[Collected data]
▼

-- ==== Sys2Proof/Certificates/Slice0/Obligations.lean ====
section
/-! DEFINITION. The statements for the provers. A statement about commands gives, for every state and operands that meet
its hypotheses, the next state that the command answers or what that state holds; what it leaves is said for all of them
together by `FramesStand`. -/

open Sys2Proof Sys2Proof.Machine

/-! ### The queue and the state at large -/

/-- A step takes the command at the front of the queue and runs it on the state with the queue's rest. -/
def Obligations.StepRunsFront : Prop :=
  ∀ (c : Instr) (rest : List Instr) (s : State), s.pending = c :: rest → step s = exec c { s with pending := rest }

/-- With no command waiting, one microsecond passes while the Den domain has supply: DEN_TIME counts (R62), the charger's
timers count in their states alone (R205, R206), and nothing outside the registers, the faults, the lanes, the rails, the
charger and the Owls changes. That the idle step is this microsecond is the model's choice (notes/assumptions/6.md). -/
def Obligations.StepIdles : Prop := ∀ s : State, s.pending = [] →
  (s.den.up = false → step s = .next s) ∧
  (s.den.up = true → ∃ t, step s = .next t ∧ t.den = { s.den with time := s.den.time + 1 } ∧
    Frame [.regs, .den, .flt, .lanes, .rails, .chg, .owl] s t ∧ t.chg.state = s.chg.state ∧
    (s.chg.state ≠ .cc → s.chg.state ≠ .cv → t.chg.safety = s.chg.safety) ∧
    (s.chg.state = .cc ∨ s.chg.state = .cv → t.chg.safety = s.chg.safety + 1 ∨ t.chg.safety = s.chg.safety + 2) ∧
    t.chg.preTime = (if s.chg.state = .precharge then s.chg.preTime + 1 else s.chg.preTime))

/-- Every step answers a next state: it leaves the rest of the queue as it stands and takes back nothing that was sent. That
no command stops is the model's own finding (notes/assumptions/8.md). -/
def Obligations.EveryStepAnswers : Prop :=
  ∀ s : State, ∃ t, step s = .next t ∧ t.pending = s.pending.tail ∧ s.out <:+ t.out

/-- The bounds and forms of `State.Good` hold after every step from a state where they hold. -/
def Obligations.GoodKept : Prop := ∀ s t : State, s.Good → step s = .next t → t.Good

/-- The state before the first start meets `State.Good` and has what the register chapters give: no supply on VDEN, HUSH,
SETUP, no command waiting, and numeric reset values, read as the registers read. That State.reset is the moment before
the first start is the model's choice (notes/assumptions/4.md). -/
def Obligations.ResetHolds : Prop :=
  State.reset.Good ∧
  State.reset.den.up = false ∧ State.reset.pwr.pstate = .hush ∧ State.reset.pwr.iface = .setup ∧
  State.reset.pending = [] ∧ State.reset.out = [] ∧ State.reset.regs = [] ∧
  readReg State.reset 0x002C = 0x48504E53 ∧ readReg State.reset 0x5008 = 0 ∧ readReg State.reset 0x7800 = 0x00141E01

/-- A key slot that is fused stays fused with its words, whatever step the hub takes, losses of supply included. -/
def Obligations.FusedKeysStand : Prop :=
  ∀ (s t : State) (k : Fin 4), s.eng.keys[k].fused = true → step s = .next t →
    t.eng.keys[k].fused = true ∧ t.eng.keys[k].words = s.eng.keys[k].words

/-- What a command leaves: every part of the state outside `touches c`. Where a shutdown toward BURROW runs down its
graphs, the commands of `mayEndRun` can end its last run, with which the Den domain falls; they are stated for the rest
of the time. -/
def Obligations.FramesStand : Prop :=
  ∀ (c : Instr) (s t : State), (mayEndRun c = false ∨ s.pwr.burrowing = false) → exec c s = .next t →
    Frame (touches c) s t

/-! ### Power states and start (spec/03) -/

/-- What starts the hub: first power or a return of supply, the STRAP1 press, ACIN after an absence, the end of a Shake's
off-time; each runs the cold start (R31, R45, R46). DEN_TIME counts from 0 (R62) and the straps are those read (R20). -/
def Obligations.StartsStart : Prop := ∀ (w : StartWorld) (s : State),
  s.den.up = false → (w.strap3 = .k47 → 9000 ≤ w.batsns) → (10000 ≤ w.batsns ∨ w.acinValid = true) →
    (s.pwr.latch.inBurrow = false → s.pwr.stage ≠ .shakeOff → Runs (.coldStart w) s (Started w)) ∧
    (s.pwr.latch.inBurrow = true → s.pwr.latch.uv = false → Runs (.burrowExitBtn w) s (Started w)) ∧
    (s.pwr.latch.inBurrow = true → s.pwr.latch.acinLost = true → Runs (.burrowExitAcin w) s (Started w)) ∧
    (s.pwr.stage = .shakeOff → Runs (.shakeOffTimeEnd w) s (Started w))

/-- Every cold start, and the end of a Shake, leaves the hub in SETUP, where it neither polls nor takes a descriptor. -/
def Obligations.EveryStartLeavesSetup : Prop := ∀ (w : StartWorld) (p : DoorbellPage) (q : Fin 16) (d : Descriptor)
    (s : State),
  (s.den.up = false →
    (s.pwr.latch.inBurrow = false → s.pwr.stage ≠ .shakeOff → Runs (.coldStart w) s (fun t => t.pwr.iface = .setup)) ∧
    (s.pwr.latch.inBurrow = true → s.pwr.latch.uv = false →
      Runs (.burrowExitBtn w) s (fun t => t.pwr.iface = .setup)) ∧
    (s.pwr.latch.inBurrow = true → s.pwr.latch.acinLost = true →
      Runs (.burrowExitAcin w) s (fun t => t.pwr.iface = .setup)) ∧
    (s.pwr.stage = .shakeOff → Runs (.shakeOffTimeEnd w) s (fun t => t.pwr.iface = .setup))) ∧
  (s.pwr.iface = .setup → exec (.doorbellPoll p) s = .next s ∧ exec (.descriptorArrival q d) s = .next s)

/-- The battery check of the start (R31, R33): no battery holds it before BATSW closes; too low a battery without ACIN goes
back to BURROW; a hold that ends lets the start go on. That a low battery without ACIN ends in BURROW as an
undervoltage entry is the model's reading (notes/assumptions/20.md). -/
def Obligations.BatteryCheckDecides : Prop := ∀ (w : StartWorld) (s : State),
  (s.den.up = false → s.pwr.latch.inBurrow = false → s.pwr.stage ≠ .shakeOff → w.strap3 ≠ .k47 →
    (w.batsns < 2000 → w.acinValid = true → Runs (.coldStart w) s (fun t =>
      t.den.up = true ∧ t.pwr.bootHold = .noBattery ∧ t.pwr.batsw = false)) ∧
    (w.batsns < 9000 → w.acinValid = false → Runs (.coldStart w) s (fun t =>
      t.den.up = false ∧ t.pwr.latch.inBurrow = true ∧ t.pwr.latch.uv = true))) ∧
  (s.den.up = true → s.pwr.stage = .heldBattery → ∀ t, t = sawBatsns w.batsns s →
    (battTooLow t = false → holdsOpen (battHold false t) t = false → exec (.bootHoldClear w) s = .next (runStart w t)) ∧
    (battTooLow t = true → battless t = false → exec (.bootHoldClear w) s = .next (toBurrow t)))

/-- What ends the hub's supply: power fail (R30), the undervoltage entry to BURROW (R43, R44), a Shake (R46); and BURROW_ENTER
(R43), whose item has its DONE before the shutdown toward BURROW begins. -/
def Obligations.SupplyEnds : Prop :=
  (∀ (e : BitVec 8) (mv : Nat) (s : State), s.den.up = true →
  (s.pwr.acinValid = false → Runs (.powerFail e) s (fun t =>
    t.den.up = false ∧ t.pwr.stage = .down ∧ t.pwr.latch.denLoss = true ∧ t.jnl.queue = [])) ∧
  (s.pwr.stage ≠ .shaking → Runs .shake s (fun t => t.pwr.stage = .shaking ∧
    t = event 0x0103 0 0 0 0 (modPwr (fun p => { p with stage := .shaking }) s))) ∧
  (s.pwr.stage = .shaking → Runs .shakePowerOff s (fun t =>
    t.den.up = false ∧ t.pwr.stage = .shakeOff ∧ t.pwr.latch.shake = true)) ∧
  (battless s = false → s.pwr.acinValid = false → s.pwr.stage ≠ .shaking →
    mv < uvMv s →
    (s.pwr.burrowing = false → s.pwr.stage = .heldBattery → Runs (.uvBurrow mv) s (fun t =>
      t.den.up = false ∧ t.pwr.latch.inBurrow = true ∧ t.pwr.latch.uv = true ∧ t.pwr.latch.gaugeZero = true)) ∧
    (s.pwr.burrowing = false → s.pwr.stage ≠ .heldBattery → exec (.uvBurrow mv) s = .next (burrowStart
      (modPwr (fun p => { p with latch := { p.latch with uv := true, gaugeZero := true } }) s))) ∧
    (s.pwr.burrowing = true → exec (.uvBurrow mv) s = .next
      (modPwr (fun p => { p with latch := { p.latch with uv := true, gaugeZero := true } }) s)))) ∧
  (∀ (a : Word) (it : Item) (s u : State), Works 0x70 a it s u →
  (battless u = false → u.pwr.acinValid = false → Answered it .done 0 0 (complete a .done 0 0 (commitStart it u)) ∧
    ((complete a .done 0 0 (commitStart it u)).pwr.burrowing = false → exec (.burrowEnter a) s = .next
      (settle (burrowStart (complete a .done 0 0 (commitStart it u)))))) ∧
  (battless u = true ∨ u.pwr.acinValid = true → Runs (.burrowEnter a) s (Answered it .refusedState 0 0)))

/-- ACIN, the mains-present fact and COMBINE (R29, R282, R283): the facts of the power state follow their inputs. HOST_AUTO
runs the host graph upward (R42), and 1 ms after a run HRST_N lets go (R187, R295). What an interval of FC12 is, is the model's
reading (notes/assumptions/97.md). -/
def Obligations.InputFactsFollow : Prop :=
  (∀ (mv : Nat) (b : Bool) (s : State), s.den.up = true →
  (17500 ≤ mv → mv ≤ 37000 → s.pwr.acinValid = false → Runs (.acinValid mv) s (fun t =>
    t.pwr.acinValid = true ∧ t.pwr.mains = s.pwr.mains)) ∧
  (mv < 16500 ∨ 38000 < mv → s.pwr.acinValid = true → s.pwr.burrowing = false → s.pwr.stage ≠ .heldBattery →
    Runs (.acinInvalid mv) s (fun t =>
    t.pwr.acinValid = false ∧ t.pwr.mains = s.pwr.mains)) ∧
  (s.cmp.sns0 = true → s.cmp.fcs[12].active = false → lossTime s ≤ sinceT (now s) s.cmp.mains.fall →
    Runs .mainsLoss s (fun t => t.cmp.sns0 = false ∧ t.pwr.mains =
      (if rfld s 0x700C 25 24 = 0 then false else if rfld s 0x700C 25 24 = 1 then false else s.cmp.sns1))) ∧
  (s.cmp.sns0 = false → 0 < s.cmp.mains.rises → sinceT (now s) s.cmp.mains.rise ≤ lossTime s →
    (s.cmp.mains.lost = true → 100000 * rfld s 0x700C 15 8 ≤ sinceT (now s) s.cmp.mains.first) →
    (s.cmp.mains.lost = false → 3 ≤ s.cmp.mains.rises) → Runs .mainsPresence s (fun t => t.cmp.sns0 = true ∧ t.pwr.mains =
      (if rfld s 0x700C 25 24 = 0 then true else if rfld s 0x700C 25 24 = 1 then s.cmp.sns1 else true))) ∧
  (∀ high, high = (b != rbit s 0x700C 26) → s.cmp.sns1 ≠ b → rfld s 0x700C 25 24 ≠ 0 → fcMode s 13 ≠ 3 → sns1High s = high →
    1000 * rfld s 0x700C 23 16 ≤ sinceT (now s) s.cmp.mains.change1 → Runs (.sns1Qualify high) s (fun t =>
      t.cmp.sns1 = b ∧ t.pwr.mains = (if rfld s 0x700C 25 24 = 1 then s.cmp.sns0 && b else s.cmp.sns0 || b)))) ∧
  (∀ (g : Fin 16) (s : State), s.den.up = true → s.pwr.stage = .started →
  (s.pwr.pstate = .full → rbit s 0x001C 4 = true → s.pwr.hostUp = false → hostRuns s = false → hostGraph s = g.val →
    keptDown s g = false → hot s = false → exec .hostAutoRun s = .next (settle (hubRun g false .hub s))) ∧
  (s.pwr.hrstDue = true → s.pwr.pstate ≠ .hush → exec .hrstRelease s = .next { s with
    pwr := { s.pwr with hrstDue := false, hrst := { s.pwr.hrst with start := false, die := false } } }))

/-! ### Clocks (spec/04) -/

/-- The reference (R53, R54, R56, R66): XCLK lost and qualified, the root's lock, a failed lock, a bad ember. The root stops
in HUSH (R57), and a stuck multiplexer resets its domain, which is then told (R60, R61). -/
def Obligations.ReferenceMoves : Prop :=
  (∀ s : State, s.den.up = true → s.pwr.burrowing = false →
  (s.pwr.pstate ≠ .hush → s.clk.xPresent = true → Runs .xclkLoss s (fun t =>
    t.clk.refEmber = true ∧ t.clk.xPresent = false ∧ t.clk.losses = now s :: recentLosses s s.clk.losses ∧
    (s.clk.refEmber = false → t.clk.locked = false ∧ t.clk.coasting = true ∧ t.clk.lossPending = true))) ∧
  (s.clk.rootRun = true → s.clk.locked = false →
    (s.clk.lossPending = false → Runs .rootLock s (fun t =>
      t.clk.locked = true ∧ t.clk.coasting = false ∧ isPresent t 173 1 = false)) ∧
    (s.clk.lossPending = true → Runs .rootLock s (fun t => Latched t 171 1)) ∧
    (isPresent s 173 1 = false → Runs .lockFailRetry s (fun t => Latched t 173 1)) ∧
    (isPresent s 173 1 = true → exec .lockFailRetry s = .next (countReg 0x0118 23 16 1 s))) ∧
  (s.pwr.pstate ≠ .hush →
    (s.clk.refEmber = false → Runs .xclkQualified s (fun t =>
      t.clk.xPresent = true ∧ t.clk.src = .xclk ∧ isPresent t 171 1 = false)) ∧
    (s.clk.refEmber = true → s.clk.rootRun = true → rbit s 0x0104 0 = true → rbit s 0x0104 2 = false →
      (s.clk.xPresent = true ∨ (recentLosses s s.clk.losses).length < 4) →
        Runs .xclkQualified s (fun t => Latched t 171 2))) ∧
  (s.clk.xPresent = true → isPresent s 171 3 = false → Runs .emberBad s (fun t => Latched t 171 3)) ∧
  (s.clk.xPresent = false → exec .emberBad s = .next s)) ∧
  (∀ (d : Fin 9) (s : State),
  (adcBusy s = false → portsBusy s = false → s.pwr.pstate = .hush → s.usb.vbus = false → journalBusy s = false →
    s.clk.rootRun = true →
    Runs .rootStop s (fun t => t.clk.rootRun = false ∧ t.clk.locked = false ∧
      (d ≠ 7 → t.clk.domains[d].ember = true ∧ t.clk.domains[d].parked = parks d) ∧
      t.clk.domains[7] = s.clk.domains[7])) ∧
  (s.den.up = true → d ≠ 7 → exec (.stuckTimer d) s = .next (event 0x0201 0 d.val 0 0
    (orReg 0x011C (flag d.val true) (countReg (0x0168 + 0x20 * d.val) 15 0 1 (domainReset d s))))))

/-- The ember trim moves CODE by at most 64 steps a window, whatever the error (R49, R50, R51, R365). -/
def Obligations.TrimMovesWithinItsStep : Prop := ∀ (n : Nat) (s : State), s.den.up = true →
  -1024 ≤ s.clk.code → s.clk.code ≤ 1023 →
    (s.clk.xPresent = true → s.pwr.pstate ≠ .hush → Runs (.trimWindow n) s (fun t => t.clk.src = .xclk ∧
      s.clk.code - 64 ≤ t.clk.code ∧ t.clk.code ≤ s.clk.code + 64 ∧ -1024 ≤ t.clk.code ∧ t.clk.code ≤ 1023)) ∧
    (s.usb.attached = true → s.usb.suspended = false → s.usb.configured = true → rbit s 0x0104 1 = true →
      s.clk.xPresent = false → Runs (.sofMark n) s (fun t =>
      t.clk.src = .sof ∧ s.clk.code - 64 ≤ t.clk.code ∧ t.clk.code ≤ s.clk.code + 64))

▲

## What this task involves
For the lines above, output exactly those from the line containing "of a Shake's" through the line containing "def Obligations.StartsStart : Prop", and skip the others.

## Task answer
/-- What starts the hub: first power or a return of supply, the STRAP1 press, ACIN after an absence, the end of a Shake's
off-time; each runs the cold start (R31, R45, R46). DEN_TIME counts from 0 (R62) and the straps are those read (R20). -/
def Obligations.StartsStart : Prop := ∀ (w : StartWorld) (s : State),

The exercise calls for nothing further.